Regularize: Ridge with α = 1.2 via 5-fold CV shaves 3% off test RMSE when you add 40 neighborhood dummies.
Interpret: coefficient on log-sqft ≈ 0.85 means a 10% larger unit associates with ~8.5% higher rent, holding other features fixed.

Ship the Ridge model if it wins on CV; keep OLS coefficients in a dashboard for stakeholder transparency.

When to use linear regression

Scenario	Linear regression	Alternative
Interpretable coefficients required	Strong fit	Shallow decision tree (less stable)
Small tabular dataset (< 10k rows)	Strong baseline	Gradient boosting if nonlinear
Binary or categorical target	Wrong tool	Logistic regression or classifier
Heavy nonlinear interactions, images, text	Weak alone	Neural nets, gradient boosting
Many correlated features, need sparsity	Lasso / Elastic Net	PCA + regression
Extrapolation beyond training range	Dangerous	Constrain predictions or use domain bounds

Common pitfalls

Data leakage: including a feature derived from the target (e.g. "days until sold" when predicting sale price) inflates R² artificially.
Extrapolation: linear models confidently predict nonsense outside the training range. Clamp or flag out-of-distribution inputs.
Ignoring outliers: a single bad row can swing OLS coefficients. Use robust regression (Huber) or winsorize extremes.
Chasing training R²: adding features always helps in-sample.

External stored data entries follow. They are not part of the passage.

-- ==== Sys2Proof/Config.lean ====
section
/-! DEFINITION. What an implementation fixes and what the outside world chooses: the OPEN parameters of
00_scope.md R9 that the step reads, the value of a byte nothing has written, and the one free value. -/

namespace Sys2Proof

/-- The class of a row of the opcode table (40_dispatch.md R157). `core` rows always exist; each other
class exists only when the OPEN parameter IMPLEMENTED_EXTRA holds it. -/
inductive InstrClass where
  | core | sbcRsc | mul | mull | clz | swp | ldrtStrt | blxReg | swi | bkpt
  deriving DecidableEq, Repr

/-- IMPLEMENTED_EXTRA (R9, D2): a subset of the nine classes the source does not name, one flag a class. -/
structure ExtraClasses where
  sbcRsc : Bool
  mul : Bool
  mull : Bool
  clz : Bool
  swp : Bool
  ldrtStrt : Bool
  blxReg : Bool
  swi : Bool
  bkpt : Bool
  deriving DecidableEq, Repr

/-- One device of the OPEN list PERIPHERALS: an inclusive range of physical addresses (20_memory.md R65). -/
structure Device where
  first : Word
  last : Word
  deriving DecidableEq, Repr

/-- The OPEN parameters that a step reads (R9). No step changes them, and no rule depends on a
particular value of them: a statement over all states holds for every value. -/
structure Params where
  extra : ExtraClasses
  peripherals : List Device
  deriving DecidableEq, Repr

namespace Config

/-- What a byte of physical memory reads as when nothing placed or wrote it. DESIGN CHOICE (log 2),
unsafe: R61 makes each such byte a free draw of INIT_MEM. -/
def unlistedByte : Byte := 0#8

/-- `DevRead` of 20_memory.md R65: the answer of an external device, a FREE VALUE with no body. Its
arguments are the number of device reads made before this one, the device's place in PERIPHERALS and
the offset. Log 5. -/
opaque deviceRead : Nat → Nat → Word → Word

end Config

end Sys2Proof
end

Judge on held-out RMSE.
Unscaled regularization: Ridge/Lasso penalties are not comparable across features on different scales.
Confusing correlation with importance: a small coefficient on a high-variance feature may matter more than a large coefficient on a rarely-varying column.

Practitioner checklist

Confirm target is continuous and roughly linear in chosen features.
Split train/validation/test; never tune on test data.
Engineer transforms (log, polynomial, interactions) before abandoning linear models.
Check residual plots for nonlinearity and heteroscedasticity.
Inspect VIF or correlation matrix for multicollinearity.
Standardize features before Ridge, Lasso, or comparing coefficient magnitudes.
Cross-validate regularization strength on a log-spaced grid.
Report test RMSE and MAE with confidence intervals via bootstrap.
Document coefficient interpretations for stakeholders.
Monitor production drift — refit when feature distributions shift.

Key takeaways

Linear regression predicts continuous targets as a weighted sum of features — fast, interpretable, and often hard to beat on tabular data.
OLS minimizes squared error with a closed-form solution; Ridge and Lasso add penalties for high-dimensional or collinear settings.
Coefficients are actionable only when features are scaled, uncorrelated, and causally defensible.
Judge models on held-out RMSE, not training R².
Feature engineering and regularization matter more than switching to a black-box model when the relationship is approximately linear.